Day 48 and still counting! I had a great weekend with gf so I'm not going to give up the O. But the PM part are very dangerous and insidious so I'm attempting to give them up for good. It helps me to read your guys comments and get some support. Even though I haven't relapsed I feel I still need to be vigilant and keep this site in my arsenal to fight the PMO addiction. I don't want to feel cut off from people and even though this site is anonymous, I feel connected and less vulnerable. It is just a baby step do be even typing this but I'm taking it so that I can take the next baby step and, hopefully, the next...
Yeah this site helps a ton. I find reading those who have relapsed again and again are great reminders why I need to stay on course.
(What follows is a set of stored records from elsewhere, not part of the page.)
-- ==== Sys2Proof/Tests/Slice0.lean ====
section
/-!
SUPPORT. Tests of the model, on states built here: refusals of ill-formed commands, single steps with the
results that the spec gives, and for every statement one theorem that shows concrete states and operands that
meet its hypotheses, clause by clause. The state `up` is a block with one of each part declared.
-/

namespace Sys2Proof.Tests

set_option Elab.async false

open Sys2Proof.Machine

/-! ## A small machine -/

/-- Head 0 on Moonlink 0, parked at its origin. -/
def head0 : EphHead := {
  head := 0, moonlink := 0, forceDetect := false, farLoop := true, vendor := 1, model := 1, minFw := 1, roiSize := 16
  roiKfps := 1, caps := 0, mountX := 0, mountY := 0, mountZ := 0, yaw := 0, pitch := 0, roll := 0, gridX0 := 0
  gridY0 := 0, gridPitch := 4000, gridCrc := 0, parkX := 0, parkY := 0
  polygon := [(0, 0), (400000, 0), (400000, 400000), (0, 400000)] }

/-- Axis 0: a motion axis with both encoder inputs. -/
def axis0 : EphAxis := {
  axis := 0, role := 3, stepIn := true, quad := true, ssi := false, homePositive := false, limPosLow := false
  limNegLow := false, homeLow := false, ustepPerMm := 1000, vMax := 100000, aMax := 1000000, jMax := 10000000
  softMin := -1000, softMax := 100000, debounce := 1, ssiBits := 16, ssiClk := 0, encPerUstep := 65536, devWindow := 10
  aStop := 1000000 }

/-- Sensor 0 on port 0, virtual channel 0: RAW10, 64 × 64 pixels. -/
def sensor0 : EphSensor := {
  sensor := 0, port := 0, vc := 0, dataType := 0x2B, width := 64, height := 64, lanes := 2, laneRate := 15, context := 0
  mode := 1, stripe := 64, latencyK := 1, cfa := 0, cciAddr := 16, cciBus := 0, fpsMax := 100, strobeMask := 1
  embLines := 1 }

def halo0 : EphHalo := {
  globalRef := 100, pwmBits := 12, stretchInt := 100, stretchOn := true, neighbourTest := true, vled := 240
  channels := List.replicate 24 { enable := true, current := 100, vf := 3000, dutyMax := 4000 } }

def therm0 : EphTherm := {
  kind := 1, ideality := 0, eclipseAll := true, riseWin := 1, high := 5000, low := -1000, riseMax := 100, eclipseMask := 1
  beta := 0 }

def ring0 : EphRing := {
  mode := 1, portA := true, portB := true, bypass := true, mac := 0x020000000001, vlan := 0, domainA := 0, domainB := 1
  preferred := 0, logSync := -3, epochS := 0, epochNs := 0, holdover := 1000, switchNs := 100 }

def display0 : EphDisplay := {
  enable := true, lanes := 2, link := 1, format := 0, width := 640, height := 480, hblank := 160, vblank := 20
  syncHz := 60, staticDiv := 1, background := 0 }

def peri0 : EphPeri := {
  enable := true, pitch := 400, x0 := 0, y0 := 0, alpha := 100, decay := 1, under := 100, biasComp := 0, gain := 256
  curves := [] }

def route0 : EphRoute := {
  srcType := 7, srcIndex := 0, srcField := 0, signed := false, holdLast := true, sinkType := 1, sinkIndex := 0
  sinkInput := 0, scale := 65536, offset := 0 }

def loop0 : EphLoop := {
  slot := 0, kind := 1, target := 0, startAuto := false, period := 4, defaultSet := 1, feTimer := 1, feLimit := 65536 }

def loop1 : EphLoop := { loop0 with slot := 1, kind := 2, period := 80 }

def set1 : CoefSet := { kp := 65536, outMax := 65536 }

/-- An ephemeris with one of each part. -/
def eph : Eph := {
  sequence := 1, signed := false, digest := 0, signerDigest := 0
  machine := { machineId := 1, bedXMin := 0, bedXMax := 400000, bedYMin := 0, bedYMax := 400000, gasX := 1, gasY := 0
               headCount := 1, laserCount := 1 }
  heads := [head0]
  lasers := [{ laser := 0, head := 0, gateInvert := false, ratedMw := 100000, powerCeil := 60000, powerFloor := 0
               wavelength := 1070, gateSkew := 0, slew := 100 }]
  zones := [{ headMask := 1, seamsAllowed := true, polygon := head0.polygon }]
  classes := [], routes := [route0, { route0 with sinkIndex := 1 }]
  loops := [loop0, loop1], sets := [(1, set1)]
  axes := [axis0, { axis0 with axis := 1, role := 1 }, { axis0 with axis := 2, role := 2 }], sensors := [sensor0], halo := some halo0
  thermal := { nvSensor := 0, nvLow := -1000, nvHigh := 8000, heaters := []
               sensors := List.replicate 16 therm0 ++ List.replicate 6 { therm0 with kind := 4 } }
  ring := ring0
  hosts := [{ port := 0, roles := 15, qFirst := 0, qCount := 16, msixFirst := 0, msixCount := 64 }, {}, {}, {}, {}, {}, {},
    { port := 2, roles := 15 }]
  dram := { capacity := 4, rate := 1, nrK := 8, fsp := true, scrubH := 24, vendor := 1, pasr := 0 }
  display := some display0, cal := some { cleis := false, deltaT := 5, subjects := 0x1F }, peri := some peri0 }

/-- Atlas entry 0. -/
def atlas0 : AtlasEntry := { valid := true, power := 30000, markSpeed := 4000000, jumpSpeed := 8000000 }

def sender : Sender := { ip := 0x0A000001, udp := 4242 }

/-- A session of `sender` whose highest SEQ is 4, with one stored reply. -/
def session : Session := { sender := sender, highest := some 4, replies := [(4, some (.code 0))] }

def hdr (seq : W32) : FrameHdr := { sender := sender, slot := 7, seq := seq }

/-- The block at work with `eph` in force and DATA_STATE 1: slot 0 holds every role, slot 7
holds KEEPER in a session, and queue 0 has an entry to take. -/
def up : State := { State.reset with
  host := { State.reset.host with
    ports := upd (upd State.reset.host.ports 0 fun p => { p with linkUp := true }) 1 fun p => { p with linkUp := true }
    slots := { cfg := { port := 0, roles := 15, qFirst := 0, qCount := 16, msixFirst := 0, msixCount := 64 }, held := 15 } ::
      List.replicate 6 { cfg := {} } ++ [{ cfg := { port := 2, roles := 15 }, held := 8, session := some session }]
    queues := [(0, { enable := true, sqTail := 1 })] }
  eph := { State.reset.eph with eph := some eph, routeVals := List.replicate 2 { y := 65536, valid := true } }
  tide := { loops := [{ entry := loop0 }, { entry := loop1, setSel := 1 }], sets := [(1, set1)] }
  links := upd State.reset.links 0 fun l =>
    { l with state := .active, headReady := true, frameLock := true, blockLock := true }
  job := { pools := [{ num := 0 }, { num := 0x100 }], atlas := [(0, atlas0)] }
  time := { State.reset.time with
    clock := 250 * 2 ^ 48 * 400000, ix := 400000, ports := Vector.replicate 2 { blockLock := true } }
  mem := { trained := true, fspOn := true, grids := [(0, { bytes := #[], crc := 0 })] }
  power := { State.reset.power with vin := true, core := true, nvOpen := true, pg := 0x7F }
  planes := { pair := some false, standby := .ready, data := .idle, ctl := .running, mgmt := .running } }

/-- An entry on queue 0 with PARAMS zero but for fields (offset, bytes, value). -/
def entry (op : W16) (fields : List (Nat × Nat × Nat)) (data : List Byte := []) (bufLen : W32 := 0) : Entry := {
  origin := .queue 0, opcode := op, bufLen := bufLen, data := data
  params := fields.foldl (fun p f => p.take (f.1 - 0x18) ++ leBytes f.2.1 f.2.2 ++ p.drop (f.1 - 0x18 + f.2.1))
    (List.replicate 40 0) }

/-- The same entry in a frame of slot 7's session. -/
def framed (e : Entry) : Entry := { e with origin := .frame (hdr 5) }

/-- The command that the dispatcher makes of an entry, and the state in which its checks run. -/
def taken (s : State) (e : Entry) : Flight × State :=
  match e.origin with
  | .queue q => (s.takeEntry q).newFlight ((s.queueSlot? q).getD 0) e
  | .frame h => (s.takeCommand h).2.newFlight h.slot e

/-- The dispatcher takes the entry. -/
def takable (s : State) (e : Entry) : Bool :=
  match e.origin with
  | .queue q => match s.queueSlot? q with
    | some i => s.mayTake i q e && e.dmaOk
    | none => false
  | .frame h => s.answersFrames && s.dispatches && s.sessionTurn h.slot && (s.takeCommand h).1 && e.bufAddr == 0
I don't know if I would've been able to make it this far without this site.
Wow, only just a week away from the 8 weeks mark. Even if your wanting to go further a big milestone. Well done, keep going!
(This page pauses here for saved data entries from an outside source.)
-- ==== Sys2Proof/Safety.lean ====
section
/-! DEFINITION. The terms statements are made in: which states a command can be issued in, which turns leave the command
to itself and its BUS, the invariant of the machine, and the assumption `BUS_HEALTHY` (45_bus_engine.md R222). -/

namespace Sys2Proof.Machine

/-! ## Premises on the state before a command -/

/-- Instance `c` is served and its sequencer is idle, so that a command can be issued (R90). -/
def State.idleAt (s : State) (c : Inst) : Bool := decide (s.active = c) && !s.busy c

/-- Instance `c` is served, idle and initialised, so that `CFGFILT`, `TX` and `RX` are well-formed (R106 (d)). -/
def State.canIssue (s : State) (c : Inst) : Bool := s.idleAt c && (s.ctrl c).seq.inited

/-- A turn of the SEQ of instance `c`, or of any BUS. -/
def Turn.ownOrBus (c : Inst) : Turn → Bool
  | .host _ _ => false
  | .seq d => decide (d = c)
  | .bus _ _ => true

/-- Between the steps of the command of instance `c` only BUS moves, in any way it may: HOST presents nothing and the
other instance's SEQ makes no step. -/
def State.quiet (s : State) (c : Inst) : Bool := s.env.all fun t => t.ownOrBus c && s.present t.inst

/-- No other agent moves before the first step of the SEQ of instance `c`. -/
def State.firstMoveOwn (s : State) (c : Inst) : Bool :=
  match s.env with
  | [] => true
  | t :: _ => decide (t = .seq c)

/-- Step I2 of an `INIT` at instance `c` meets no running secondary command that `ALL_INSTANCES` would reset (U21). -/
def State.resetAllowed (s : State) (c : Inst) : Bool :=
  !(decide (c = .primary) && decide (s.cfg.primaryResetScope = .allInstances) && s.present .secondary && s.busy .secondary)

/-- The fields of a mailbox that only SEQ writes (R28, R237): everything but `TXRQ` and the flags of `TSR`. -/
def Mailbox.contents (m : Mailbox) : Mailbox :=
  { m with ti := { m.ti with txrq := false }, rqcp := false, txok := false, abrq := false, tme := true }

/-- A mailbox holds the image of a frame (R144, R146, R150): `TGT` is clear, and the data registers of a Remote Frame keep
what `old` held (R123). -/
def Mailbox.holds (m : Mailbox) (img : Image) (old : Mailbox) : Prop :=
  ({ m.ti with txrq := false } : TiReg) = TiReg.ofWord img.ti ∧ m.dlc = img.dlc ∧ m.tgt = false ∧
    m.tdl = (if img.hasData then img.tdl else old.tdl) ∧ m.tdh = (if img.hasData then img.tdh else old.tdh)

/-- The response of instance `c` is the given status without a frame. -/
def State.answers (s : State) (c : Inst) (st : Status) : Bool := !s.busy c && decide ((s.ctrl c).resp = ⟨st.code, 0, 0, 0, 0⟩)

/-! ## The invariant -/

/-- The flags of a mailbox: `TME` is 1 exactly when `TXRQ` is 0 (R34); an abort request stands only while the request
does (R219); completion flags stand only on an empty mailbox, and `TXOK` only with `RQCP` (R216 to R218). -/
def Mailbox.inv (m : Mailbox) : Bool :=
  (m.tme == !m.ti.txrq) && (!m.abrq || m.ti.txrq) && (!m.rqcp || m.tme) && (!m.txok || m.rqcp)

/-- The flags of a FIFO (R51): at most three entries, `FULL` exactly with three, `FOVR` only with three (R168 (f)). -/
def RxFifo.inv (q : RxFifo) : Bool :=
  decide (q.queue.length ≤ fifoDepth) && (q.full == decide (q.queue.length = fifoDepth))
    && (!q.fovr || decide (q.queue.length = fifoDepth))

/-- The running `INIT`: from I2 on the instance is not initialised (R58), the acknowledged mode stands at the steps that
write the flags and `BTR` (R252), and after I7 neither initialisation mode nor sleep is requested. -/
def Ctrl.initInv (k : Ctrl) : InitStep → Bool
  | .i0 => true
  | .i1 => true
  | .i2 => !k.seq.inited
  | .i3 => !k.seq.inited
  | .i4 => !k.seq.inited && k.mcr.inrq && !k.mcr.sleep
  | .i5 => !k.seq.inited && k.mcr.inrq && !k.mcr.sleep && k.msr.inak
  | .i6 => !k.seq.inited && k.mcr.inrq && !k.mcr.sleep && k.msr.inak
  | .i7 => !k.seq.inited && k.mcr.inrq && !k.mcr.sleep && k.msr.inak
  | .i8 => !k.seq.inited && !k.mcr.inrq && !k.mcr.sleep
  | .i9 => !k.seq.inited && !k.mcr.inrq && !k.mcr.sleep

/-- The selected mailbox is empty (R142). -/
def Ctrl.selEmpty (k : Ctrl) : Bool := (k.mb k.seq.sel).tme

/-- The running `TX`: the selected mailbox stays empty up to the request (R142), the image is the frame's (R120), and the
tick counter is below the budget while polls remain (R148, R149). -/
def Ctrl.txInv (k : Ctrl) (budget : Nat) (fr : Frame) : TxStep → Bool
  | .t1 => true
  | .t2 => k.selEmpty
  | .t3 img => k.selEmpty && decide (encodeFrame fr = some img)
  | .t4 img => k.selEmpty && decide (encodeFrame fr = some img)
  | .t5a img => k.selEmpty && decide (encodeFrame fr = some img)
  | .t5b img => k.selEmpty && decide (encodeFrame fr = some img)
  | .t6 => k.selEmpty
  | .t7 => k.selEmpty
  | .t8 => decide (k.seq.tick < budget)
  | .t9 => decide (k.seq.tick = budget)

/-- The running `RX`: the window words read so far are those of one entry, the head of the queue (R163). -/
def Ctrl.rxInv (k : Ctrl) (f : Fifo) (at_ : RxStep) : Bool :=
  let l := k.seq.latch
  match at_, (k.rf f).queue with
  | .x1, _ => true
  | _, [] => false
  | .x2, _ :: _ => true
  | .x3, e :: _ => decide (l.ri = e.ri)
  | .x4, e :: _ => decide (l.ri = e.ri ∧ l.rdt = e.rdt)
  | .x5, e :: _ => decide (l.ri = e.ri ∧ l.rdt = e.rdt ∧ l.rdl = e.rdl)
  | .x6, e :: _ => decide (l.ri = e.ri ∧ l.rdt = e.rdt ∧ l.rdl = e.rdl ∧ l.rdh = e.rdh)
  | .x7 fr, e :: _ => decide (decodeFrame e.ri e.rdt e.rdl e.rdh = some fr)

/-- The sequencer agrees with the registers at every step of its command. -/
def Ctrl.phaseInv (k : Ctrl) (budget : Nat) : Bool :=
  match k.seq.phase with
  | .idle => true
  | .init _ at_ => k.initInv at_
  | .filter _ _ => k.seq.inited
  | .tx fr at_ => k.seq.inited && k.txInv budget fr at_
  | .rx f at_ => k.seq.inited && k.rxInv f at_

/-- One controller instance: mailboxes, FIFOs, the reserved bits of `BTR` (R42), the tick counter (R56), the phase; and
an initialised instance requests neither initialisation mode nor sleep (R207, R252). -/
def Ctrl.inv (k : Ctrl) (budget : Nat) : Bool :=
  k.mb0.inv && k.mb1.inv && k.mb2.inv && k.rf0.inv && k.rf1.inv && decide (k.btr &&& ~~~btrMask = 0)
    && decide (k.seq.tick ≤ budget) && (!k.seq.inited || (!k.mcr.inrq && !k.mcr.sleep)) && k.phaseInv budget

/-- The invariant of the machine. -/
def State.inv (s : State) : Bool :=
  s.cfg.valid && s.primary.inv s.cfg.txTickBudget && s.secondary.inv s.cfg.txTickBudget

/-! ## Infinite schedules and `BUS_HEALTHY` (R222) -/

/-- The state after the first `n` turns of a schedule, for as long as no turn stops the machine. -/
def after (sched : Nat → Turn) (s : State) : Nat → Out
  | 0 => .next s
  | n + 1 => andThen (after sched s n) (turn (sched n))

/-- The BUS steps that `BUS_HEALTHY` is about (R222): R217, R218 under an abort request, R224 and R225. -/
def State.duty (s : State) (c : Inst) : BusStep → Bool
  | .inakSet => (busStep c .inakSet s).isSome
  | .inakClr => (busStep c .inakClr s).isSome
  | .slakClr => (busStep c .slakClr s).isSome
  | .txOk i => (busStep c (.txOk i) s).isSome
  | .txEnd i => (busStep c (.txEnd i) s).isSome && ((s.ctrl c).mb i).abrq
  | .deposit _ _ _ => false
  | .overrun _ _ _ => false

/-- `BUS_HEALTHY` for instance `c` (R222): a step of those rules that stays enabled is eventually taken. -/
def BusHealthy (sched : Nat → Turn) (s : State) (c : Inst) : Prop :=
  ∀ (e : BusStep) (n : Nat), ∃ m, n ≤ m ∧
    (sched m = .bus c e ∨ ∀ t, after sched s m = .next t → t.duty c e = false)

/-- The SEQ of instance `c` goes on making steps (R7). -/
def SeqRuns (sched : Nat → Turn) (c : Inst) : Prop := ∀ n, ∃ m, n ≤ m ∧ sched m = .seq c

end Sys2Proof.Machine
end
Hi gettingthere, I can emphasis as this has been a big issue for me. I recommend reading the articles on this site by Dr Sarah Ulman http://thesexaddictedbrain.typepad.com/ In particular, 'Sex addiction and and the science of forgiveness' to quote: It was Dr Ullman's articles that got me motivated to start rebooting after I realised that my addiction had effectively made me morally bankrupt and that it was a progressive condition that would only get worse. I few months after reading the material on her site, I found Your Brain on Porn and then this forum. Both her articles and the ones on YBOP are such powerful stuff when combined with the accountability of this forum. Hope it helps. Keep going!